Good concurrent validity was supported for the Arabic BITe based on positive correlations between irritability scores and measures of aggression, anger and hostility (r Pearson’s coefficients ranging from 0.35 to 0.42). Similar positive correlations between these constructs were also observed in other validation studies of the BITe (e.g., [41,42,43]).These findings provide additional empirical support for the high specificity of the BITe in measuring the irritability construct [37]. Furthermore, good concurrent validity of the Arabic BITe was evidenced by positive correlations with insomnia symptoms scores. This is in agreement with previous evidence suggesting irritability as a transdiagnostic factor that can be observed across different mental problems, including sleep disturbances [12, 66]. In sum, these findings provide further evidence for the clinical relevance of assessing the irritability construct particularly in adolescents.

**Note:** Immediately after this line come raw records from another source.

theorem test_attempt_failed : (let t := after (.attemptFailed 0) (failing 3);
    t.dli.queue.claim = none ∧ t.dli.dropKind = some .claim ∧ t.dli.dropCount = 1 ∧ t.vlk.marks.frameDropped = true) ∧
    (after (.attemptFailed 0) (failing 2)).dli.queue.claim = some { content := .claim 57 55, failed := 3 } := by decide +kernel

/-- An attempt begun at 1000, where the gap of a frame that ended in two recessive bits was complete and the framer's mark at 1032: the
winning frame, begun with it, is heard though its start bit comes before the mark. -/
theorem test_beaten : let a : Attempt := { kind := .leave, frame := ⟨7, 9, .leave⟩, ends := 1000 + 16 * (Frame.mk 7 9 .leave).lineBits.length, refreshed := false }
    let s := { station .linked with dli := { Dli.reset with attempt := some a, queue := { TxQueue.empty with leave := some ⟨.none, 0⟩ }, framerFrom := 1032 } }
    let t := after (.attemptFailed 0) s;
    t.dli.framerFrom = 1000 ∧ framerTook s 1000 = false ∧ framerTook t 1000 = true := by decide +kernel

theorem test_backoff_end : (after (.backoffEnd 0) { station .linked with dli := { Dli.reset with backoff := some 1000000 } }).dli.backoff =
    none := by decide +kernel

/-- Station 7 with one peer silent for `ms` milliseconds. -/
def silent (op : OpState) (ms : Nat) : State :=
  { station op with ptb := { (station op).ptb with entries := [{ peer 41 with share := shared 800 4 800 800, silence := ms * 1000 }] } }

/-- Entry 41 goes STALE at 1500 ms with its reserve frozen, and is removed at 3000 ms (chapter 1). -/
theorem test_stale : let t := after (.staleThreshold 0 41) (silent .session 1500);
    t.ptb.entries.map PeerEntry.freshness = [.stale] ∧ t.shu.record.frozen = 800 := by decide +kernel

theorem test_removal : (after (.removalThreshold 0 41) (silent .session 3000)).ptb.entries = [] ∧
    (after (.removalThreshold 0 41) (silent .session 2999)).ptb.entries.length = 1 := by decide +kernel

theorem test_unlisted_end : let t := after (.unlistedPeerTimerExpiry 0) { fullTable with ptb := { fullTable.ptb with unlisted := some 1000000 } };
    t.ptb.unlisted = none ∧ t.shu.record.zeroCause = .none := by decide +kernel

/-- A hold of 420 with every condition met, the limit 300. -/
def holding : State :=
  { station .session with shu := { (station .session).shu with
      limit := 300, intent := 420, hold := .holding, holdStart := some 0, holdTimer := some 1000000
      record := { GrantRecord.reset with available := 5700, grant := 420, zeroCause := .none } } }

/-- L becomes the smaller of 420 and 420, STEADY, ANNOUNCE queued; with entry 12 unheard the hold continues (chapter 3). -/
theorem test_hold : (let t := after (.holdTimerExpiry 0) holding;
    t.shu.limit = 420 ∧ t.shu.hold = .steady ∧ t.shu.peak = 420 ∧ t.dli.queue.announce.isSome = true) ∧
    (let t := after (.holdTimerExpiry 0) { holding with ptb := { holding.ptb with
        entries := [peer 3, { peer 12 with heard := false }, peer 20] } };
    t.shu.limit = 300 ∧ t.shu.hold = .holding ∧ t.shu.holdStart = some 0) := by decide +kernel

theorem test_announce_timer : let t := after (.announceTimerExpiry 0) { station .linked with
      dli := { Dli.reset with sequence := 1, announce := some 1000000 } };
    t.dli.queue.announce.isSome = true ∧ t.dli.announce.isSome = true ∧ t.dli.sequence ≠ 1 := by decide +kernel

theorem test_listen_end : let t := after (.listenWindowExpiry 0) { station .listening with
      stc := { (station .listening).stc with listenWindow := some 1000000 } };
    t.stc.op = .linked ∧ t.stc.listenWindow = none ∧ t.dli.queue.announce.isSome = true := by decide +kernel

/-- Chapter 5's switching sequence: zone order 3, 1, 2, 4, all four WAITING but zone 3, allowance 270. -/
def warming : State :=
  { station .session with
    cfg := { settings7 with zoneOrder := [.z3, .z1, .z2, .z4] }
    shu := { (station .session).shu with
      limit := 570, intent := 570, record := { (station .session).shu.record with grant := 570, zeroCause := .none } }
    dmu := { Dmu.reset with chargerDemand := 300, heaterDemand := 270, ownDemand := 570, chargerAllow := 300, heaterAllow := 270 }
    htr := { Htr.reset with
      cycleStart := some 0, contactor := true, stagger := some 1000000
      zones := ⟨⟨.waiting, some 25, 0, none⟩, ⟨.waiting, some 40, 0, none⟩, ⟨.heating, some 12, 0, none⟩,
        ⟨.waiting, some 60, 0, none⟩⟩ } }

/-- At 2.000 the window is open and the test fails; without it zone 1 is next, and the stagger runs 2 s more. -/
theorem test_stagger : (let t := after (.staggerTimerExpiry 0) { warming with htr := { warming.htr with window := true } };
    t.htr.stagger = none ∧ t.htr.zones.q1.state = .waiting) ∧
    (let t := after (.staggerTimerExpiry 0) warming;
    t.htr.zones.q1.state = .heating ∧ t.htr.zones.q2.state = .waiting ∧ t.htr.stagger = some 3000000) := by decide +kernel

theorem test_idle_end : let t := after (.idleTimerExpiry 0) { station .session with htr := { Htr.reset with contactor := true, idle := some 1000000 } };
    t.htr.contactor = false ∧ t.htr.idle = none := by decide +kernel

theorem test_epoch_timer : let t := after (.epochTimerExpiry 0) { station .session with ins := { Ins.reset with
      lastEpoch := 41, epochTimer := some 1000000 } };
    t.ins.epochState = .pending ∧ t.dli.queue.epoch = some { content := .epoch 42 1800, failed := 0 } ∧ t.ins.lastEpoch = 42 := by
  decide +kernel

theorem test_loss : let t := after (.lossDeadline 0) { leaking with ins := { leaking.ins with lossDeadline := some 1000000 } };
    t.ins.epochState = .idle ∧ t.ins.branchRecord = some ⟨57, 3, some 55⟩ ∧ t.ins.epochTimer = some (1000000 + 30700000) := by
  decide +kernel

/-- A claim window that has run out, with these claimants. -/
def waited (cs : List Claimant) : State :=
  { station .session with epi := { state := .claimWait, claimants := cs, window := some 1000000, onset := some ⟨57, 3, 50, 7200, 360, 72⟩ } }

theorem test_claim_window : (after (.claimWindowExpiry 0) (waited [⟨12, 57, 55, true⟩])).epi.state = .attributed ∧
    (let t := after (.claimWindowExpiry 0) (waited []);
    t.epi.state = .busFault ∧ t.flt.history.map (fun e => (e.code, e.detail)) = [(.insBus, .number 50)] ∧ t.stc.op = .session) := by
  decide +kernel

Limitations and research perspectives

This study is not without limitations. First, we adopted a convenience snowball sampling technique, which may have affected the representativeness of our sample. In addition, our participants were recruited online. While this method allowed access to a relatively large sample of adolescents and ensured their anonymity, it might limit the generalizability of our results to adolescents who do not have access to technology devices and the Internet. The generalizability of our conclusions may also hindered by the inclusion of an exclusively adolescent and non-clinical sample from one Arab country. Future studies should consider testing the psychometric properties of the Arabic BITe in different age groups to allow for assessing the irritability construct across the life span. In addition, the robustness of the Arabic BITe still needs to be verified in clinical populations and other Arab countries. The internal consistency of the insomnia severity index and verbal aggression subscale was not optimal; results should be interpreted with caution. A main concern encountered in all studies where data is gathered via an online link, s the accuracy of information as well as consent reliability. Finally, other important psychometric characteristics of the BITe were not explored in the present study (e.g., Test-retest reliability) and should be subject of future investigations.

Conclusion

The present study showed preliminary evidence to support that the Arabic version of the BITe, as a unidimensional measured, could produce reliable and valid measures of irritability in adolescents. However, more work is warranted for drawing valid clinical and research recommendations on its use. Providing an Arabic validated version of the BITe will hopefully foster the research efforts of the Arab scientific community in this area, and promote the implementation of timely, evidence-informed and culturally-sensitive mental health interventions that appropriately address irritability-related problems and consequences among Arab young populations, at least in Lebanon.